▽

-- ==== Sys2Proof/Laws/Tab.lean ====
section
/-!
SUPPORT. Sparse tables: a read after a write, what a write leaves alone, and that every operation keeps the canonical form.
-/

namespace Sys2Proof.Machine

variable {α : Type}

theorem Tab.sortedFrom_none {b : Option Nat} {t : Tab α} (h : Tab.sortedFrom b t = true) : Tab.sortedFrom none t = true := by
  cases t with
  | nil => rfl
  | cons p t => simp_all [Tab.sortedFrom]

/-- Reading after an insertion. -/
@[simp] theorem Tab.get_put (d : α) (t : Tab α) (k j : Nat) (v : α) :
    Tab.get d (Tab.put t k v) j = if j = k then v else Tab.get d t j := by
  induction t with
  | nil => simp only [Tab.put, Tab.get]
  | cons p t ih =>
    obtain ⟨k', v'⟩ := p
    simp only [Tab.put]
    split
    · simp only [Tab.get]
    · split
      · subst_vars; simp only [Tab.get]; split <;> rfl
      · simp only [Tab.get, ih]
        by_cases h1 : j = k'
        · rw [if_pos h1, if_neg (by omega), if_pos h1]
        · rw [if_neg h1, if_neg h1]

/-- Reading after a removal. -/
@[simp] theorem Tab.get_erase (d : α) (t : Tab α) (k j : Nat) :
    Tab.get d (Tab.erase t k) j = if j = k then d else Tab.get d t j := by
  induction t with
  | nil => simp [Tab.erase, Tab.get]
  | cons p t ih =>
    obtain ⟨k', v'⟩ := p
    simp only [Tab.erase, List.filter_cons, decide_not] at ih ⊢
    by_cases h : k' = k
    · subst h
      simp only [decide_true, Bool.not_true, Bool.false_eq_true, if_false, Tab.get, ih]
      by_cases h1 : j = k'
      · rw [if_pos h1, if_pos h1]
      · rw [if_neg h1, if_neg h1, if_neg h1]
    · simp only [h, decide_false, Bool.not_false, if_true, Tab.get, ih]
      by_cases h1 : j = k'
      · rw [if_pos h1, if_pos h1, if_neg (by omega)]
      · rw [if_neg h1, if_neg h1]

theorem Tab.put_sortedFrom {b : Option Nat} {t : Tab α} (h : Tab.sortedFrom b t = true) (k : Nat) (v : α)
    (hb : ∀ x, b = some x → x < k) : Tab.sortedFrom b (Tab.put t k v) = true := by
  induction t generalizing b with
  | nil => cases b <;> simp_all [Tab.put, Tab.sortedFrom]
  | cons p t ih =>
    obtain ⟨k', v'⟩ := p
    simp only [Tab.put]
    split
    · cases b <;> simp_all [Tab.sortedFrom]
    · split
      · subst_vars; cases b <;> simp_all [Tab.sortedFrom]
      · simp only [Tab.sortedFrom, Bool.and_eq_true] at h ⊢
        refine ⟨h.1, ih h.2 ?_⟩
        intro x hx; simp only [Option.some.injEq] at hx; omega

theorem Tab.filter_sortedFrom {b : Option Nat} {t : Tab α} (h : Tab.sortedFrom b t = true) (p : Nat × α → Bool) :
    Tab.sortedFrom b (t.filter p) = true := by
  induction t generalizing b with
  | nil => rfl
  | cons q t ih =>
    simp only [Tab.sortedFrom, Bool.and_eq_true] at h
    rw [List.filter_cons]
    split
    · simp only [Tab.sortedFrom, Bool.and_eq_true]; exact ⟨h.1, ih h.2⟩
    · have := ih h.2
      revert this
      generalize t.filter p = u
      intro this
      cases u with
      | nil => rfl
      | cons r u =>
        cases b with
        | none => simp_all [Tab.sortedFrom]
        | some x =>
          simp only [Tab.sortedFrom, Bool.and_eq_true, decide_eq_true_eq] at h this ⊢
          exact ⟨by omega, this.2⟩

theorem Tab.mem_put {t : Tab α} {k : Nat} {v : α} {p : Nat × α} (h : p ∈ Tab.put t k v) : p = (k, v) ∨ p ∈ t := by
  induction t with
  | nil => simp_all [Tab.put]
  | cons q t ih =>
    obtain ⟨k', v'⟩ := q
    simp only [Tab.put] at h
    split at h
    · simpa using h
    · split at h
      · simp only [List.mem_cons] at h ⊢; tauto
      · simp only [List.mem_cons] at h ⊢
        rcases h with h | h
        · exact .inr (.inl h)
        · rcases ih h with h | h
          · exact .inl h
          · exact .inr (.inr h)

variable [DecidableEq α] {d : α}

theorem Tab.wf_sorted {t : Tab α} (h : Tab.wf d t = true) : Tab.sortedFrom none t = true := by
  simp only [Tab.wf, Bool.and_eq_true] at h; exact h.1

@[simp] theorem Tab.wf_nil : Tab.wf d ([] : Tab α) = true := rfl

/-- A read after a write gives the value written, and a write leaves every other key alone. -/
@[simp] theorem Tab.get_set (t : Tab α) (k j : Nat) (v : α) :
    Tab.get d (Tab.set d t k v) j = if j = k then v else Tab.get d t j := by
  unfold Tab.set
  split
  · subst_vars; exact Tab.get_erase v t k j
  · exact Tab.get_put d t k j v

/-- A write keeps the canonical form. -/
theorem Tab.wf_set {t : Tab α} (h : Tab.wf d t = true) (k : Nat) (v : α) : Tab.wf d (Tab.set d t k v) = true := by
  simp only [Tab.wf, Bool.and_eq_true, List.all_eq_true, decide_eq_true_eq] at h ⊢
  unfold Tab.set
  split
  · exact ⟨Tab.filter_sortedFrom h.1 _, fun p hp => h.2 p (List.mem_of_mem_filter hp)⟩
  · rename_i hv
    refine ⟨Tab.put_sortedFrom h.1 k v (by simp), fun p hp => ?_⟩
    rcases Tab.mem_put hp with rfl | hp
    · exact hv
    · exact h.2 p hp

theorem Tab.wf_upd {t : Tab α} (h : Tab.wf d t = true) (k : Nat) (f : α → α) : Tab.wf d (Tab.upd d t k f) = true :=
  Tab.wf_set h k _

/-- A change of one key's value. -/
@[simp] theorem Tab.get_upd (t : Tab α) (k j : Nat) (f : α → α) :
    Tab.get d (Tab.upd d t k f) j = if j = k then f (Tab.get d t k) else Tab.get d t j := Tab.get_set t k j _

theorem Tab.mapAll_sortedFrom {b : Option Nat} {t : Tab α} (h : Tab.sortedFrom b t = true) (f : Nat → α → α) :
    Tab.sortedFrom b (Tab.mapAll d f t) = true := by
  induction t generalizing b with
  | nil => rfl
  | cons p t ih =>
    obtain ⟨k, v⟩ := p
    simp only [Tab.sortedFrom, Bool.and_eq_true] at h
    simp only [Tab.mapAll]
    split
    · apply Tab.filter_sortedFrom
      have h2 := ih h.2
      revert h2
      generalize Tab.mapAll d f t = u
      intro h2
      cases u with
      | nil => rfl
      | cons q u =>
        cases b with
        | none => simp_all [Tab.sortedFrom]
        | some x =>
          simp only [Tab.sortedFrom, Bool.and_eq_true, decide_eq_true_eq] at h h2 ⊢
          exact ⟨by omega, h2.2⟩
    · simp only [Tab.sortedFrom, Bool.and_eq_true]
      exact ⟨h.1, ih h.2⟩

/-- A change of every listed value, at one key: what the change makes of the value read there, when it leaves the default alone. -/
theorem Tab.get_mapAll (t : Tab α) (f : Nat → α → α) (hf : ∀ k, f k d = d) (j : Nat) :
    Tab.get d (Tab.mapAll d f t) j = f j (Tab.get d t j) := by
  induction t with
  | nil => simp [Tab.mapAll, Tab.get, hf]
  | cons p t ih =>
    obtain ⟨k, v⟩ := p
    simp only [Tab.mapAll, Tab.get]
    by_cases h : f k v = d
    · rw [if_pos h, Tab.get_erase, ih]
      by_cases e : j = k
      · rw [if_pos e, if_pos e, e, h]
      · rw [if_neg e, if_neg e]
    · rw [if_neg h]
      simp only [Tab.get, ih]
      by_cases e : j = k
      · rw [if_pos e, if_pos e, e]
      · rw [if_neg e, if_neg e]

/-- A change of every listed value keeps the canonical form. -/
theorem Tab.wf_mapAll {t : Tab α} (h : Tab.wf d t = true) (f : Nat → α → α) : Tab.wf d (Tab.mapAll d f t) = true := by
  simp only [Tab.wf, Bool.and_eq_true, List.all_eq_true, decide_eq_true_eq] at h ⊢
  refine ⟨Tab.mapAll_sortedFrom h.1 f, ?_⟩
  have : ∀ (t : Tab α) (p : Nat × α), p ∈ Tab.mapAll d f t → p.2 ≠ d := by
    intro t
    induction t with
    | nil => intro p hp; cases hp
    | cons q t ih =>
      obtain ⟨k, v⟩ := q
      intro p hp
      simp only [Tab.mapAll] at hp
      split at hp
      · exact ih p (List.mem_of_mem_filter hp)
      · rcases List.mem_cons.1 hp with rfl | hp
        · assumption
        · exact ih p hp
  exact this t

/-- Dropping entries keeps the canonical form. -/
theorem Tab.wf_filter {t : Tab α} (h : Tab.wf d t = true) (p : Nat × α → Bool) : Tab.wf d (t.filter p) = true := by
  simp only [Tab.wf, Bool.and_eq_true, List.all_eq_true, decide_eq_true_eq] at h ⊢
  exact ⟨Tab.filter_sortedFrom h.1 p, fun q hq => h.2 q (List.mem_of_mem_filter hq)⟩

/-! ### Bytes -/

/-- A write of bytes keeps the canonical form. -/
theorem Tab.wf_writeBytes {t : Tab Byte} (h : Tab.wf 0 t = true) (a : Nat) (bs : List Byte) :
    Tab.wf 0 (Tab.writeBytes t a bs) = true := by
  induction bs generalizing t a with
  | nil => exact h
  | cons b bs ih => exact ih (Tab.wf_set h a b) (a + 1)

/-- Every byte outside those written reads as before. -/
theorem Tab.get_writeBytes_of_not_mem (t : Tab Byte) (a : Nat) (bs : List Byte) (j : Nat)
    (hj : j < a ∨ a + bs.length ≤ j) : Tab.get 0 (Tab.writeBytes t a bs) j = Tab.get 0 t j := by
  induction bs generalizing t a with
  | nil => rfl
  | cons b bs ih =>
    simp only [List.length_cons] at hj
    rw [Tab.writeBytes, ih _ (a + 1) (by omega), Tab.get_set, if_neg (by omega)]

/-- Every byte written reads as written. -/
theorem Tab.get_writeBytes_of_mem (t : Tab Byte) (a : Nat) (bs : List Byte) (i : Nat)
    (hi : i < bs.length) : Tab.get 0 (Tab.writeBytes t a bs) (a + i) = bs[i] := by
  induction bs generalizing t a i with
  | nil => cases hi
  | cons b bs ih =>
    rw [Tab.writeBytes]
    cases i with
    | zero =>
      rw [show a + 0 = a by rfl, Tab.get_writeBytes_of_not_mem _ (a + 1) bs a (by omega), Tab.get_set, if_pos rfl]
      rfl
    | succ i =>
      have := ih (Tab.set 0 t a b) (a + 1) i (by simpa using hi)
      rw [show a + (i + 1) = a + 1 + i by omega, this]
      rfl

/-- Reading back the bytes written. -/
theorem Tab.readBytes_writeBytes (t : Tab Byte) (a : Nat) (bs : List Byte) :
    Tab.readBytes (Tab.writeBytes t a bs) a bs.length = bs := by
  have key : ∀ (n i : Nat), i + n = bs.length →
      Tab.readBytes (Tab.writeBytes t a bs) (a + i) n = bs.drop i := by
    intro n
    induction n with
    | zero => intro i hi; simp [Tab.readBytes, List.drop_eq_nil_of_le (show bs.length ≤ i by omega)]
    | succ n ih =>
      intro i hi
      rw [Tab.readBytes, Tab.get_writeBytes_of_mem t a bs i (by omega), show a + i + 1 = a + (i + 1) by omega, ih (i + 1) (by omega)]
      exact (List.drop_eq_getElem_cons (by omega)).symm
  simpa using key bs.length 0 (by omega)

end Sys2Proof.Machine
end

△

§ Requirement: In the data above, count the lines where the word "written" appears; reply with the number only.

§ Expected answer: 4